INCREASING THE EFFICIENCY OF USING WOOD BIOMASS BY PROVIDING SPECIAL PROPERTIES

Abstract

Background. The search for ways to use logging waste is a distinct scientific direction, due to the large number of their permanent formation. The importance of such studies is associated with the need to reduce the loss of valuable wood raw materials in the form of logging waste. One of the possible ways of using waste from logging industries is the production of wood chips using a mobile complex of machines with its further recycling into a wood-fiber semi-finished product. Wood-fiber semi-finished product is, as it is known nowadays, one of the environmentally friendly types of insulation and finishing materials. A significant limitation in the use of wood fiber in various types of production is low fire and bio-resistance. As a consequence, imparting specific properties to a wood-fiber semi-finished product in the form of fire and bio-resistance is an acute problem of the modern wood processing industry.

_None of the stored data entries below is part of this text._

/-! ### setEvqOvf -/

@[simp] theorem setEvqOvf_status :
    s.setEvqOvf.status = { s.status with evqOvf := true } := rfl
@[simp] theorem setEvqOvf_faultCause :
    s.setEvqOvf.faultCause = s.faultCause := rfl
@[simp] theorem setEvqOvf_faultW0 :
    s.setEvqOvf.faultW0 = s.faultW0 := rfl
@[simp] theorem setEvqOvf_srate :
    s.setEvqOvf.srate = s.srate := rfl
@[simp] theorem setEvqOvf_maxblk :
    s.setEvqOvf.maxblk = s.maxblk := rfl
@[simp] theorem setEvqOvf_poly :
    s.setEvqOvf.poly = s.poly := rfl
@[simp] theorem setEvqOvf_numCh :
    s.setEvqOvf.numCh = s.numCh := rfl
@[simp] theorem setEvqOvf_numSamp :
    s.setEvqOvf.numSamp = s.numSamp := rfl
@[simp] theorem setEvqOvf_assignSeq :
    s.setEvqOvf.assignSeq = s.assignSeq := rfl
@[simp] theorem setEvqOvf_result :
    s.setEvqOvf.result = s.result := rfl
@[simp] theorem setEvqOvf_cfgCtrl :
    s.setEvqOvf.cfgCtrl = s.cfgCtrl := rfl
@[simp] theorem setEvqOvf_cfgRampT :
    s.setEvqOvf.cfgRampT = s.cfgRampT := rfl
@[simp] theorem setEvqOvf_cfgAmpScale :
    s.setEvqOvf.cfgAmpScale = s.cfgAmpScale := rfl
@[simp] theorem setEvqOvf_store :
    s.setEvqOvf.store = s.store := rfl
@[simp] theorem setEvqOvf_envParams :
    s.setEvqOvf.envParams = s.envParams := rfl
@[simp] theorem setEvqOvf_filtA :
    s.setEvqOvf.filtA = s.filtA := rfl
@[simp] theorem setEvqOvf_mixActive :
    s.setEvqOvf.mixActive = s.mixActive := rfl
@[simp] theorem setEvqOvf_decayRampActive :
    s.setEvqOvf.decayRampActive = s.decayRampActive := rfl
@[simp] theorem setEvqOvf_grCutoff :
    s.setEvqOvf.grCutoff = s.grCutoff := rfl
@[simp] theorem setEvqOvf_grMix :
    s.setEvqOvf.grMix = s.grMix := rfl
@[simp] theorem setEvqOvf_grDecayRamp :
    s.setEvqOvf.grDecayRamp = s.grDecayRamp := rfl
@[simp] theorem setEvqOvf_voices :
    s.setEvqOvf.voices = s.voices := rfl
@[simp] theorem setEvqOvf_evq :
    s.setEvqOvf.evq = s.evq := rfl
@[simp] theorem setEvqOvf_out :
    s.setEvqOvf.out = s.out := rfl
@[simp] theorem setEvqOvf_phase :
    s.setEvqOvf.phase = s.phase := rfl
@[simp] theorem setEvqOvf_rendered :
    s.setEvqOvf.rendered = s.rendered := rfl
@[simp] theorem setEvqOvf_build :
    s.setEvqOvf.build = s.build := rfl
@[simp] theorem setEvqOvf_renderIn :
    s.setEvqOvf.renderIn = s.renderIn := rfl
@[simp] theorem setEvqOvf_controlIn :
    s.setEvqOvf.controlIn = s.controlIn := rfl
@[simp] theorem setEvqOvf_turns :
    s.setEvqOvf.turns = s.turns := rfl
@[simp] theorem setEvqOvf_port : s.setEvqOvf.port = s.port := rfl
@[simp] theorem setEvqOvf_voice (k : Nat) :
    s.setEvqOvf.voice k = s.voice k := rfl
@[simp] theorem setEvqOvf_slots : s.setEvqOvf.slots = s.slots := rfl

/-! ### raise -/

@[simp] theorem raise_status (c : FaultCause) (w : Word) :
    (s.raise c w).status = { s.status with halted := true } := rfl
@[simp] theorem raise_faultCause (c : FaultCause) (w : Word) :
    (s.raise c w).faultCause = c.code := rfl
@[simp] theorem raise_faultW0 (c : FaultCause) (w : Word) :
    (s.raise c w).faultW0 = w := rfl
@[simp] theorem raise_srate (c : FaultCause) (w : Word) :
    (s.raise c w).srate = s.srate := rfl
@[simp] theorem raise_maxblk (c : FaultCause) (w : Word) :
    (s.raise c w).maxblk = s.maxblk := rfl
@[simp] theorem raise_poly (c : FaultCause) (w : Word) :
    (s.raise c w).poly = s.poly := rfl
@[simp] theorem raise_numCh (c : FaultCause) (w : Word) :
    (s.raise c w).numCh = s.numCh := rfl
@[simp] theorem raise_numSamp (c : FaultCause) (w : Word) :
    (s.raise c w).numSamp = s.numSamp := rfl
@[simp] theorem raise_assignSeq (c : FaultCause) (w : Word) :
    (s.raise c w).assignSeq = s.assignSeq := rfl
@[simp] theorem raise_result (c : FaultCause) (w : Word) :
    (s.raise c w).result = s.result := rfl
@[simp] theorem raise_cfgCtrl (c : FaultCause) (w : Word) :
    (s.raise c w).cfgCtrl = s.cfgCtrl := rfl
@[simp] theorem raise_cfgRampT (c : FaultCause) (w : Word) :
    (s.raise c w).cfgRampT = s.cfgRampT := rfl
@[simp] theorem raise_cfgAmpScale (c : FaultCause) (w : Word) :
    (s.raise c w).cfgAmpScale = s.cfgAmpScale := rfl
@[simp] theorem raise_store (c : FaultCause) (w : Word) :
    (s.raise c w).store = s.store := rfl
@[simp] theorem raise_envParams (c : FaultCause) (w : Word) :
    (s.raise c w).envParams = s.envParams := rfl
@[simp] theorem raise_filtA (c : FaultCause) (w : Word) :
    (s.raise c w).filtA = s.filtA := rfl
@[simp] theorem raise_mixActive (c : FaultCause) (w : Word) :
    (s.raise c w).mixActive = s.mixActive := rfl
@[simp] theorem raise_decayRampActive (c : FaultCause) (w : Word) :
    (s.raise c w).decayRampActive = s.decayRampActive := rfl
@[simp] theorem raise_grCutoff (c : FaultCause) (w : Word) :
    (s.raise c w).grCutoff = s.grCutoff := rfl
@[simp] theorem raise_grMix (c : FaultCause) (w : Word) :
    (s.raise c w).grMix = s.grMix := rfl
@[simp] theorem raise_grDecayRamp (c : FaultCause) (w : Word) :
    (s.raise c w).grDecayRamp = s.grDecayRamp := rfl
@[simp] theorem raise_voices (c : FaultCause) (w : Word) :
    (s.raise c w).voices = s.voices := rfl
@[simp] theorem raise_evq (c : FaultCause) (w : Word) :
    (s.raise c w).evq = s.evq := rfl
@[simp] theorem raise_out (c : FaultCause) (w : Word) :
    (s.raise c w).out = s.out := rfl
@[simp] theorem raise_phase (c : FaultCause) (w : Word) :
    (s.raise c w).phase = s.phase := rfl
@[simp] theorem raise_rendered (c : FaultCause) (w : Word) :
    (s.raise c w).rendered = s.rendered := rfl
@[simp] theorem raise_build (c : FaultCause) (w : Word) :
    (s.raise c w).build = s.build := rfl
@[simp] theorem raise_renderIn (c : FaultCause) (w : Word) :
    (s.raise c w).renderIn = s.renderIn := rfl
@[simp] theorem raise_controlIn (c : FaultCause) (w : Word) :
    (s.raise c w).controlIn = s.controlIn := rfl
@[simp] theorem raise_turns (c : FaultCause) (w : Word) :
    (s.raise c w).turns = s.turns := rfl
@[simp] theorem raise_port (c : FaultCause) (w : Word) : (s.raise c w).port = s.port := rfl
@[simp] theorem raise_voice (c : FaultCause) (w : Word) (k : Nat) :
    (s.raise c w).voice k = s.voice k := rfl
@[simp] theorem raise_slots (c : FaultCause) (w : Word) : (s.raise c w).slots = s.slots := rfl
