-- ==== Sys2Proof/Laws/Sine.lean ====
section
/-! SUPPORT. The sine table (40_wavetable.md R123): the nearest integer is one integer, a legal table has
magnitude at most `SINE_AMP`, and the listing of R123 is the table of the formula. For the last, a walk over the
listing carries sin and cos of 2πk/256 as integers scaled by 10^14, with a bound on their error. -/

namespace Sys2Proof.Config

theorem Nearest.unique {v w : Int} {x : ℝ} (hv : Nearest v x) (hw : Nearest w x) : v = w := by
  obtain ⟨hv, hv'⟩ := hv
  obtain ⟨hw, hw'⟩ := hw
  have key : ∀ {a b : Int}, Nearest a x → Nearest b x → a < b → False := by
    intro a b ⟨ha, ha'⟩ ⟨hb, hb'⟩ hab
    have hab' : (a : ℝ) + 1 ≤ b := by exact_mod_cast hab
    have h1 := abs_le.1 ha
    have h2 := abs_le.1 hb
    have ea : x = a + 1 / 2 := by linarith
    have eb : (b : ℝ) = a + 1 := by linarith
    have h3 := ha' (by rw [ea, abs_of_neg] <;> linarith)
    have h4 := hb' (by rw [ea, eb, abs_of_pos] <;> linarith)
    rw [ea] at h3 h4
    rw [eb] at h4
    rcases le_or_gt 0 a with h | h
    · have : (0 : ℝ) ≤ a := by exact_mod_cast h
      rw [abs_of_nonneg (by linarith), abs_of_nonneg this] at h3
      linarith
    · have : (a : ℝ) + 1 ≤ 0 := by exact_mod_cast h
      rw [abs_of_nonpos this, abs_of_nonpos (by linarith)] at h4
      linarith
  rcases lt_trichotomy v w with h | h | h
  · exact (key ⟨hv, hv'⟩ ⟨hw, hw'⟩ h).elim
  · exact h
  · exact (key ⟨hw, hw'⟩ ⟨hv, hv'⟩ h).elim

/-- The integer nearest to A · y, where y is a sine, has magnitude at most A. -/
theorem Nearest.natAbs_le {v : Int} {a : Nat} {y : ℝ} (h : Nearest v (a * y)) (hy : |y| ≤ 1) :
    v.natAbs ≤ a := by
  have h1 := abs_le.1 h.1
  have h2 : |(a : ℝ) * y| ≤ a := by
    rw [abs_mul, Nat.abs_cast]
    exact mul_le_of_le_one_right (Nat.cast_nonneg a) hy
  have h2 := abs_le.1 h2
  have h3 : (v : ℝ) < (a : Int) + 1 := by push_cast; linarith
  have h4 : -((a : Int) : ℝ) - 1 < v := by push_cast; linarith
  have h3 : v < (a : Int) + 1 := by exact_mod_cast h3
  have h4 : -(a : Int) - 1 < v := by exact_mod_cast h4
  omega

/-- Every sample of a legal sine table has magnitude at most `SINE_AMP`. -/
theorem Build.Legal.sine_le {b : Build} (hb : b.Legal) (k : Nat) : (b.sine.getD k 0).natAbs ≤ b.sineAmp := by
  by_cases hk : k < 2 ^ b.tableLog2
  · exact (hb.sine.2 k hk).natAbs_le (Real.abs_sin_le_one _)
  · rw [List.getD_eq_default _ _ (hb.sine.1 ▸ Nat.not_lt.1 hk)]
    exact Nat.zero_le _

/-! ### The angle 2π/256 -/

/-- Bounds of a cosine from bounds of the cosine of the double angle. -/
theorem cos_half {x y L U l u : ℝ} (hxy : y = 2 * x) (hx : 0 ≤ Real.cos x)
    (h : L ≤ Real.cos y ∧ Real.cos y ≤ U) (hu : 0 ≤ u) (h1 : 2 * l ^ 2 - 1 ≤ L) (h2 : U ≤ 2 * u ^ 2 - 1) :
    l ≤ Real.cos x ∧ Real.cos x ≤ u := by
  rw [hxy, Real.cos_two_mul] at h
  exact ⟨le_of_sq_le_sq (by linarith) hx, le_of_sq_le_sq (by linarith) hu⟩

theorem cos_pi_div_nonneg {d : ℝ} (hd : 2 ≤ d) : 0 ≤ Real.cos (Real.pi / d) := by
  have hp := Real.pi_pos
  refine Real.cos_nonneg_of_neg_pi_div_two_le_of_le ?_ ?_
  · have : 0 ≤ Real.pi / d := by positivity
    linarith
  · exact div_le_div_of_nonneg_left hp.le (by norm_num) hd

/-- cos(π/128) and sin(π/128), scaled by 10^14, by halving the angle from π/2. -/
theorem cos_sin_angle :
    |(99969881869620 : ℝ) - 10 ^ 14 * Real.cos (Real.pi / 128)| ≤ 1 ∧
    |(2454122852291 : ℝ) - 10 ^ 14 * Real.sin (Real.pi / 128)| ≤ 1 := by
  have h2 : (0 : ℝ) ≤ Real.cos (Real.pi / 2) ∧ Real.cos (Real.pi / 2) ≤ 0 := by simp
  have h4 := cos_half (x := Real.pi / 4)
    (l := 7071067811865475244006 / 10 ^ 22) (u := 7071067811865475244010 / 10 ^ 22) (by ring)
    (cos_pi_div_nonneg (by norm_num)) h2 (by norm_num) (by norm_num) (by norm_num)
  have h8 := cos_half (x := Real.pi / 8)
    (l := 9238795325112867561279 / 10 ^ 22) (u := 9238795325112867561283 / 10 ^ 22) (by ring)
    (cos_pi_div_nonneg (by norm_num)) h4 (by norm_num) (by norm_num) (by norm_num)
  have h16 := cos_half (x := Real.pi / 16)
    (l := 9807852804032304491259 / 10 ^ 22) (u := 9807852804032304491263 / 10 ^ 22) (by ring)
    (cos_pi_div_nonneg (by norm_num)) h8 (by norm_num) (by norm_num) (by norm_num)
  have h32 := cos_half (x := Real.pi / 32)
    (l := 9951847266721968862446 / 10 ^ 22) (u := 9951847266721968862450 / 10 ^ 22) (by ring)
    (cos_pi_div_nonneg (by norm_num)) h16 (by norm_num) (by norm_num) (by norm_num)
  have h64 := cos_half (x := Real.pi / 64)
    (l := 9987954562051723927145 / 10 ^ 22) (u := 9987954562051723927149 / 10 ^ 22) (by ring)
    (cos_pi_div_nonneg (by norm_num)) h32 (by norm_num) (by norm_num) (by norm_num)
  have h128 := cos_half (x := Real.pi / 128)
    (l := 9996988186962042201155 / 10 ^ 22) (u := 9996988186962042201159 / 10 ^ 22) (by ring)
    (cos_pi_div_nonneg (by norm_num)) h64 (by norm_num) (by norm_num) (by norm_num)
  have hs0 : 0 ≤ Real.sin (Real.pi / 128) :=
    Real.sin_nonneg_of_nonneg_of_le_pi (by positivity) (div_le_self Real.pi_pos.le (by norm_num))
  have hs := Real.sin_sq (Real.pi / 128)
  have hc : Real.cos (Real.pi / 64) = 2 * Real.cos (Real.pi / 128) ^ 2 - 1 := by
    rw [← Real.cos_two_mul]
    ring_nf
  have h1 : 24541228522912 / 10 ^ 15 ≤ Real.sin (Real.pi / 128) := le_of_sq_le_sq (by
    have := h64.2
    norm_num at this ⊢
    linarith) hs0
  have h2 : Real.sin (Real.pi / 128) ≤ 24541228522913 / 10 ^ 15 := le_of_sq_le_sq (by
    have := h64.1
    norm_num at this ⊢
    linarith) (by norm_num)
  obtain ⟨h3, h4⟩ := h128
  norm_num at h1 h2 h3 h4
  constructor <;> rw [abs_le] <;> constructor <;> linarith

/-! ### The walk -/

/-- From sin and cos of an angle to those of the angle 2π/256 above it, scaled by 10^14. -/
def turn (p : Int × Int) : Int × Int :=
  ((p.1 * 99969881869620 + p.2 * 2454122852291) / 10 ^ 14,
    (p.2 * 99969881869620 - p.1 * 2454122852291) / 10 ^ 14)

/-- Every value of a list lies within 0.4999 of the sine the walk carries, times 32767. -/
def walk : List Int → Int × Int → Bool
  | [], _ => true
  | v :: vs, p => decide ((v * 10 ^ 14 - 32767 * p.1).natAbs ≤ 49990000000000) && walk vs (turn p)

/-- `p` is sin and cos of `x` scaled by 10^14, up to `e`. -/
def Close (p : Int × Int) (x e : ℝ) : Prop :=
  |p.1 - 10 ^ 14 * Real.sin x| ≤ e ∧ |p.2 - 10 ^ 14 * Real.cos x| ≤ e

/-- One narrowed sum of two products: the error grows by 1/32 and 3. -/
theorem abs_floor_sub_le {a b e y z : ℝ} {p q c d : Int} {c' d' : ℝ} (hy : |y| ≤ 1) (hz : |z| ≤ 1)
    (hp : |p - 10 ^ 14 * y| ≤ e) (hq : |q - 10 ^ 14 * z| ≤ e) (hc : |c - 10 ^ 14 * c'| ≤ 1)
    (hd : |d - 10 ^ 14 * d'| ≤ 1) (hc1 : |(c : ℝ)| ≤ a) (hd1 : |(d : ℝ)| ≤ b) :
    |(((p * c + q * d) / 10 ^ 14 : Int) : ℝ) - 10 ^ 14 * (y * c' + z * d')| ≤ e * (a + b) / 10 ^ 14 + 3 := by
  have he : 0 ≤ e := (abs_nonneg _).trans hp
  have h1 : |((p : ℝ) - 10 ^ 14 * y) * c| ≤ e * a := by
    rw [abs_mul]; exact mul_le_mul hp hc1 (abs_nonneg _) he
  have h2 : |((q : ℝ) - 10 ^ 14 * z) * d| ≤ e * b := by
    rw [abs_mul]; exact mul_le_mul hq hd1 (abs_nonneg _) he
  have h3 : |y * ((c : ℝ) - 10 ^ 14 * c')| ≤ 1 := by
    rw [abs_mul]; exact mul_le_one₀ hy (abs_nonneg _) hc
  have h4 : |z * ((d : ℝ) - 10 ^ 14 * d')| ≤ 1 := by
    rw [abs_mul]; exact mul_le_one₀ hz (abs_nonneg _) hd
  have hr := Int.emod_add_mul_ediv (p * c + q * d) (10 ^ 14)
  have hr0 := Int.emod_nonneg (p * c + q * d) (b := 10 ^ 14) (by norm_num)
  have hr1 := Int.emod_lt_of_pos (p * c + q * d) (b := 10 ^ 14) (by norm_num)
  generalize (p * c + q * d) / 10 ^ 14 = k at *
  generalize (p * c + q * d) % 10 ^ 14 = r at *
  have hr : (r : ℝ) + 10 ^ 14 * k = p * c + q * d := by exact_mod_cast hr
  have hr0 : (0 : ℝ) ≤ r := by exact_mod_cast hr0
  have hr1 : (r : ℝ) < 10 ^ 14 := by exact_mod_cast hr1
  rw [abs_le] at h1 h2 h3 h4 ⊢
  constructor <;> linarith

theorem Close.turn {p : Int × Int} {x e : ℝ} (h : Close p x e) :
    Close (turn p) (x + Real.pi / 128) (e * 33 / 32 + 3) := by
  obtain ⟨hc, hs⟩ := cos_sin_angle
  have he : 0 ≤ e := (abs_nonneg _).trans h.1
  have h1 := abs_floor_sub_le (c := 99969881869620) (d := 2454122852291) (a := 10 ^ 14) (b := 10 ^ 14 / 32)
    (Real.abs_sin_le_one x) (Real.abs_cos_le_one x) h.1 h.2 (by exact_mod_cast hc) (by exact_mod_cast hs)
    (by norm_num) (by norm_num)
  have h2 := abs_floor_sub_le (c := 99969881869620) (d := -2454122852291) (d' := -Real.sin (Real.pi / 128))
    (a := 10 ^ 14) (b := 10 ^ 14 / 32)
    (Real.abs_cos_le_one x) (Real.abs_sin_le_one x) h.2 h.1 (by exact_mod_cast hc) (by
      rw [← abs_neg] at hs
      push_cast
      convert hs using 2
      ring) (by norm_num) (by norm_num)
  refine ⟨?_, ?_⟩
  · rw [Real.sin_add]
    exact h1.trans (by linarith)
  · have e1 : Real.cos (x + Real.pi / 128) =
        Real.cos x * Real.cos (Real.pi / 128) + Real.sin x * -Real.sin (Real.pi / 128) := by
      rw [Real.cos_add]
      ring
    have e2 : (Config.turn p).2 = (p.2 * 99969881869620 + p.1 * -2454122852291) / 10 ^ 14 := by
      rw [Config.turn, mul_neg, ← sub_eq_add_neg]
    rw [e1, e2]
    exact h2.trans (by linarith)

/-- A walk that started exactly `j` turns ago, with the error it has since, finds the nearest integers. -/
theorem walk_sound {vs : List Int} {p : Int × Int} {j : Nat} (hj : j + vs.length ≤ 256)
    (hp : Close p (Real.pi / 128 * j) (96 * (33 / 32) ^ j - 96)) (hw : walk vs p = true) :
    ∀ k < vs.length, |((vs.getD k 0 : Int) : ℝ) - 32767 * Real.sin (Real.pi / 128 * (j + k : Nat))| < 1 / 2 := by
  induction vs generalizing p j with
  | nil => intro k hk; cases hk
  | cons v vs ih =>
    simp only [walk, Bool.and_eq_true, decide_eq_true_eq] at hw
    simp only [List.length_cons] at hj
    intro k hk
    cases k with
    | zero =>
      have h1 : |(v : ℝ) * 10 ^ 14 - 32767 * p.1| ≤ 49990000000000 := by
        have : |v * 10 ^ 14 - 32767 * p.1| ≤ 49990000000000 := by
          rw [← Int.natCast_natAbs]
          exact_mod_cast hw.1
        exact_mod_cast this
      have h2 := hp.1
      have h3 : 96 * ((33 : ℝ) / 32) ^ j - 96 ≤ 300000 := by
        have : ((33 : ℝ) / 32) ^ j ≤ (33 / 32) ^ 256 := pow_le_pow_right₀ (by norm_num) (by omega)
        have h4 : ((33 : ℝ) / 32) ^ 256 ≤ 2700 := by norm_num
        linarith
      simp only [List.getD_cons_zero, Nat.add_zero]
      rw [abs_le] at h1 h2
      rw [abs_lt]
      constructor <;> linarith
    | succ k =>
      have hp' := hp.turn
      have e1 : (96 * ((33 : ℝ) / 32) ^ j - 96) * 33 / 32 + 3 = 96 * (33 / 32) ^ (j + 1) - 96 := by ring
      have e2 : Real.pi / 128 * j + Real.pi / 128 = Real.pi / 128 * (j + 1 : Nat) := by push_cast; ring
      rw [e1, e2] at hp'
      have := ih (by omega) hp' hw.2 k (by simpa using hk)
      rw [List.getD_cons_succ]
      rwa [show j + (k + 1) = j + 1 + k by omega]

/-- The listing of R123 is the table of its formula for N = 256 and S = 32767. -/
theorem built_sine (k : Nat) (hk : k < 256) :
    Nearest (built.sine.getD k 0) (32767 * Real.sin (2 * Real.pi * k / 256)) := by
  have h0 : Close (0, 10 ^ 14) (Real.pi / 128 * (0 : Nat)) (96 * (33 / 32) ^ 0 - 96) := by
    norm_num [Close]
  have hl : built.sine.length = 256 := by decide +kernel
  have h := walk_sound (by rw [hl]) h0 (by decide +kernel) k (by rw [hl]; exact hk)
  rw [Nat.zero_add, show Real.pi / 128 * (k : ℝ) = 2 * Real.pi * k / 256 by ring] at h
  exact ⟨h.le, fun e => absurd e h.ne⟩

/-- The default build is legal (R5). -/
theorem built_legal : built.Legal :=
  ⟨by decide, by decide, by decide, by decide, by decide, by decide, by decide, by decide, by decide,
    by decide, by decide +kernel, fun k hk => by
      have := built_sine k hk
      rwa [← Nat.cast_ofNat (R := ℝ) (n := 32767), ← Nat.cast_ofNat (R := ℝ) (n := 256)] at this⟩

/-- For N = 256 and S = 32767 every legal build has the listing of R123. -/
theorem Build.Legal.sine_eq_built {b : Build} (hb : b.Legal) (hN : b.tableLog2 = 8)
    (hS : b.sineAmp = 32767) (k : Nat) : b.sine.getD k 0 = built.sine.getD k 0 := by
  obtain ⟨hl, h⟩ := hb.sine
  obtain ⟨hl', h'⟩ := built_legal.sine
  rw [hN] at hl h
  rw [hS] at h
  by_cases hk : k < 2 ^ 8
  · exact (h k hk).unique (h' k hk)
  · rw [List.getD_eq_default _ _ (by omega), List.getD_eq_default _ _ (by rw [hl']; exact Nat.not_lt.1 hk)]

end Sys2Proof.Config
end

 Purpose. Synthesis of 4-azofunctionalized pyrazoles with perfluoroalkyl substituent by cyclocondensation of polyfluorinated beta-diketones to confer special properties to the wood-fiber semi-finished product.
 Materials and methods. The 1H, 13C NMR and 1H-13C HSQC spectra were registered at the Krasnoyarsk Regional Center for Collective Use of the FITC KNC SB RAS on a Bruker Avance III Fourier spectrometer with a frequency of 600 MHz equipped with sensitive helium probes with a diameter of 5 mm and 1.7 mm. TMS is used as an internal standard. Chromato-mass spectra were obtained using ISQ 7610 Single Quadrupole GC-MS and Shimadzu LC/MS-2020 instruments. Methyl alcohol was used as the mobile phase. IR spectra were recorded on the FT-801 (FT-801) SIMEX IR Fourier spectrometer with a spectral range from 450 to 5700 cm-1. UV spectra were recorded on a HELIOS OMEGA spectrophotometer equipped with a tungsten-halogen lamp in quartz cuvettes with a diameter of 1 cm at a concentration of 1·10-4 mol/l for 200-400 nm and a concentration of 1·10-2 mol/l for 400-800 nm in ethanol. Melting temperatures were determined in open capillaries on a PTP device (TU 25-11-1144-76).
 Results. 3 new compounds were synthesized: 3(5)-(thiophene-2-yl)-4-nitroso-5(3)-(trifluoromethyl)-1H-pyrazole, 3(5)-phenyl-4-nitroso-5(3)-(trifluoromethyl)-1H-pyrazole and 3(5)-(naphthalene-2-yl)-4-nitroso-5(3)-(trifluoromethyl)-1H-pyrazole.
 Conclusion. Thus, 3(5)-(thiophene-2-yl)-4-nitroso-5(3)-(trifluoromethyl)-1H-pyrazole, 3(5)-phenyl-4-nitroso-5(3)-(trifluoromethyl)-1H-pyrazole and 3(5)-(naphthalene-2-yl)-4-nitroso-5(3)-(trifluoromethyl)-1H-pyrazole. Complex separable mixtures of substances containing pyrazoline, β-diketone and target nitrosopyrazoles were formed by a single-reactor method. The two-stage method of production proposed by us increases the purity and yield of the target products.